(Beginning of INFORMATION PROVIDED)

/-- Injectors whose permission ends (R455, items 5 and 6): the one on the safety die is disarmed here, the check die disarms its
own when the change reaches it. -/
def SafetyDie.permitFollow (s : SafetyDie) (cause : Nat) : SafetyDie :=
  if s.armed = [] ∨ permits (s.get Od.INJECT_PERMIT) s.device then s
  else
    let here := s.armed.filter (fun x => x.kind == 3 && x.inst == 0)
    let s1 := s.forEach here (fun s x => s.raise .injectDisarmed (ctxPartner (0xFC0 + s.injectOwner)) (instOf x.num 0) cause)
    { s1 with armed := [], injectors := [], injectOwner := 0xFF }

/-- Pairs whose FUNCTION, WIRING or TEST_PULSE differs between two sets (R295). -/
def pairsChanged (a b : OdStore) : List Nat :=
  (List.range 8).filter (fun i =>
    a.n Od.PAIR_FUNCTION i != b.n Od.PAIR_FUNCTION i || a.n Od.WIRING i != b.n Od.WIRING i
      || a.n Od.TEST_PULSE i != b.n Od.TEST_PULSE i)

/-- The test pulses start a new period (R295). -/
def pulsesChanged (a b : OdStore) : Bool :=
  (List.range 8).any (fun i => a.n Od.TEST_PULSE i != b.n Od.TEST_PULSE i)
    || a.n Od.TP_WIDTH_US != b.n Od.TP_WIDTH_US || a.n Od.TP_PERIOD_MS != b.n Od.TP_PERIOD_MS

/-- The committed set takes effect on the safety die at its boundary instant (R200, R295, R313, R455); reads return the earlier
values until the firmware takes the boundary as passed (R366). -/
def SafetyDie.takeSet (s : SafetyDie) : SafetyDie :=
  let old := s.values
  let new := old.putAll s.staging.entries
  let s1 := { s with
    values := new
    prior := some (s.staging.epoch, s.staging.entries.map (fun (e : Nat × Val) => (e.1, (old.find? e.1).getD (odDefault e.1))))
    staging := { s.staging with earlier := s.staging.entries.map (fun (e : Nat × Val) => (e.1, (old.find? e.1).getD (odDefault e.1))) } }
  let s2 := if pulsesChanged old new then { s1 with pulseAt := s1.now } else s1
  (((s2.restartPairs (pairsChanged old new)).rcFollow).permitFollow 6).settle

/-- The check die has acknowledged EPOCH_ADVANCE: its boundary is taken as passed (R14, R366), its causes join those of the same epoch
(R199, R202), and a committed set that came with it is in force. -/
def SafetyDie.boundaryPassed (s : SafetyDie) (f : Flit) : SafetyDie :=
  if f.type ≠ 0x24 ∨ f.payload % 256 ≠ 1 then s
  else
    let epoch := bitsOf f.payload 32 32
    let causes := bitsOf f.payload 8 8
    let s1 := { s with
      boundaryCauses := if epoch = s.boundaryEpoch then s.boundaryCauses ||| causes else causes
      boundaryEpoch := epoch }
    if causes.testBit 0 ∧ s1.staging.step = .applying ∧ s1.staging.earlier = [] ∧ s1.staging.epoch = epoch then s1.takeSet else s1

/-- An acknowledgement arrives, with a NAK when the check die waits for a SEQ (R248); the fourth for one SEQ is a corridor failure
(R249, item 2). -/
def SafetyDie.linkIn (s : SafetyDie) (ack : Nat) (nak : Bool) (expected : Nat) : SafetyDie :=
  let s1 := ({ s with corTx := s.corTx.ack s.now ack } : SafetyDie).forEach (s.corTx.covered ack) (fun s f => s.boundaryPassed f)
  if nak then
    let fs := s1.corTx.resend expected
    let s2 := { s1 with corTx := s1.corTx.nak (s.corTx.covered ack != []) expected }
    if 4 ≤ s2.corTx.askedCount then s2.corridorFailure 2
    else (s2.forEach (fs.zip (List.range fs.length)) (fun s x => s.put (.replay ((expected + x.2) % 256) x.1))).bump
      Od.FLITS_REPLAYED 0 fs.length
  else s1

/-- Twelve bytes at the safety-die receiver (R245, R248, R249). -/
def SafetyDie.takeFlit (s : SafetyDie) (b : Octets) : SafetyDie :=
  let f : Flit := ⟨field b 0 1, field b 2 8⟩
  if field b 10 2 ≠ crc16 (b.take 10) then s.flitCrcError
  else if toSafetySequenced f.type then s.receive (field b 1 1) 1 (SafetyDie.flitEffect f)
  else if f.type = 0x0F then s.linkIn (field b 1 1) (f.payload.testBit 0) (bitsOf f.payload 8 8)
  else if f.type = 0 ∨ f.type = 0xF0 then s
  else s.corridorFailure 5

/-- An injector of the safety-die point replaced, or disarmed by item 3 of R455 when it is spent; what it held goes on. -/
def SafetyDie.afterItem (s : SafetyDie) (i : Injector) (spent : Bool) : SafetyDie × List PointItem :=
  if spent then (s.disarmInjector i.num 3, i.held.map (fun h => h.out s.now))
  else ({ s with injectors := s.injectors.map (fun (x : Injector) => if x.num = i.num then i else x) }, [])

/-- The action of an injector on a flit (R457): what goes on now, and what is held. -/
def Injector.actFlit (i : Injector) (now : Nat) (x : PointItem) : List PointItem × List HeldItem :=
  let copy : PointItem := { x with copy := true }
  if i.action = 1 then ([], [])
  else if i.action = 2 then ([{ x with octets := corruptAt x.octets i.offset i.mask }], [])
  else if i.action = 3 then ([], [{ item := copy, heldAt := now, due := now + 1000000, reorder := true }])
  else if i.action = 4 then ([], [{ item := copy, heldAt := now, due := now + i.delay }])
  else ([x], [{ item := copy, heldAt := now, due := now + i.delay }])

(End of INFORMATION PROVIDED)

**ABOUT THIS TASK:** Each entry above needs to be output exactly as written.

**RESPONSE BELOW:**
/-- Injectors whose permission ends (R455, items 5 and 6): the one on the safety die is disarmed here, the check die disarms its
own when the change reaches it. -/
def SafetyDie.permitFollow (s : SafetyDie) (cause : Nat) : SafetyDie :=
  if s.armed = [] ∨ permits (s.get Od.INJECT_PERMIT) s.device then s
  else
    let here := s.armed.filter (fun x => x.kind == 3 && x.inst == 0)
    let s1 := s.forEach here (fun s x => s.raise .injectDisarmed (ctxPartner (0xFC0 + s.injectOwner)) (instOf x.num 0) cause)
    { s1 with armed := [], injectors := [], injectOwner := 0xFF }

/-- Pairs whose FUNCTION, WIRING or TEST_PULSE differs between two sets (R295). -/
def pairsChanged (a b : OdStore) : List Nat :=
  (List.range 8).filter (fun i =>
    a.n Od.PAIR_FUNCTION i != b.n Od.PAIR_FUNCTION i || a.n Od.WIRING i != b.n Od.WIRING i
      || a.n Od.TEST_PULSE i != b.n Od.TEST_PULSE i)

/-- The test pulses start a new period (R295). -/
def pulsesChanged (a b : OdStore) : Bool :=
  (List.range 8).any (fun i => a.n Od.TEST_PULSE i != b.n Od.TEST_PULSE i)
    || a.n Od.TP_WIDTH_US != b.n Od.TP_WIDTH_US || a.n Od.TP_PERIOD_MS != b.n Od.TP_PERIOD_MS

/-- The committed set takes effect on the safety die at its boundary instant (R200, R295, R313, R455); reads return the earlier
values until the firmware takes the boundary as passed (R366). -/
def SafetyDie.takeSet (s : SafetyDie) : SafetyDie :=
  let old := s.values
  let new := old.putAll s.staging.entries
  let s1 := { s with
    values := new
    prior := some (s.staging.epoch, s.staging.entries.map (fun (e : Nat × Val) => (e.1, (old.find? e.1).getD (odDefault e.1))))
    staging := { s.staging with earlier := s.staging.entries.map (fun (e : Nat × Val) => (e.1, (old.find? e.1).getD (odDefault e.1))) } }
  let s2 := if pulsesChanged old new then { s1 with pulseAt := s1.now } else s1
  (((s2.restartPairs (pairsChanged old new)).rcFollow).permitFollow 6).settle

/-- The check die has acknowledged EPOCH_ADVANCE: its boundary is taken as passed (R14, R366), its causes join those of the same epoch
(R199, R202), and a committed set that came with it is in force. -/
def SafetyDie.boundaryPassed (s : SafetyDie) (f : Flit) : SafetyDie :=
  if f.type ≠ 0x24 ∨ f.payload % 256 ≠ 1 then s
  else
    let epoch := bitsOf f.payload 32 32
    let causes := bitsOf f.payload 8 8
    let s1 := { s with
      boundaryCauses := if epoch = s.boundaryEpoch then s.boundaryCauses ||| causes else causes
      boundaryEpoch := epoch }
    if causes.testBit 0 ∧ s1.staging.step = .applying ∧ s1.staging.earlier = [] ∧ s1.staging.epoch = epoch then s1.takeSet else s1

/-- An acknowledgement arrives, with a NAK when the check die waits for a SEQ (R248); the fourth for one SEQ is a corridor failure
(R249, item 2). -/
def SafetyDie.linkIn (s : SafetyDie) (ack : Nat) (nak : Bool) (expected : Nat) : SafetyDie :=
  let s1 := ({ s with corTx := s.corTx.ack s.now ack } : SafetyDie).forEach (s.corTx.covered ack) (fun s f => s.boundaryPassed f)
  if nak then
    let fs := s1.corTx.resend expected
    let s2 := { s1 with corTx := s1.corTx.nak (s.corTx.covered ack != []) expected }
    if 4 ≤ s2.corTx.askedCount then s2.corridorFailure 2
    else (s2.forEach (fs.zip (List.range fs.length)) (fun s x => s.put (.replay ((expected + x.2) % 256) x.1))).bump
      Od.FLITS_REPLAYED 0 fs.length
  else s1

/-- Twelve bytes at the safety-die receiver (R245, R248, R249). -/
def SafetyDie.takeFlit (s : SafetyDie) (b : Octets) : SafetyDie :=
  let f : Flit := ⟨field b 0 1, field b 2 8⟩
  if field b 10 2 ≠ crc16 (b.take 10) then s.flitCrcError
  else if toSafetySequenced f.type then s.receive (field b 1 1) 1 (SafetyDie.flitEffect f)
  else if f.type = 0x0F then s.linkIn (field b 1 1) (f.payload.testBit 0) (bitsOf f.payload 8 8)
  else if f.type = 0 ∨ f.type = 0xF0 then s
  else s.corridorFailure 5

/-- An injector of the safety-die point replaced, or disarmed by item 3 of R455 when it is spent; what it held goes on. -/
def SafetyDie.afterItem (s : SafetyDie) (i : Injector) (spent : Bool) : SafetyDie × List PointItem :=
  if spent then (s.disarmInjector i.num 3, i.held.map (fun h => h.out s.now))
  else ({ s with injectors := s.injectors.map (fun (x : Injector) => if x.num = i.num then i else x) }, [])

/-- The action of an injector on a flit (R457): what goes on now, and what is held. -/
def Injector.actFlit (i : Injector) (now : Nat) (x : PointItem) : List PointItem × List HeldItem :=
  let copy : PointItem := { x with copy := true }
  if i.action = 1 then ([], [])
  else if i.action = 2 then ([{ x with octets := corruptAt x.octets i.offset i.mask }], [])
  else if i.action = 3 then ([], [{ item := copy, heldAt := now, due := now + 1000000, reorder := true }])
  else if i.action = 4 then ([], [{ item := copy, heldAt := now, due := now + i.delay }])
  else ([x], [{ item := copy, heldAt := now, due := now + i.delay }])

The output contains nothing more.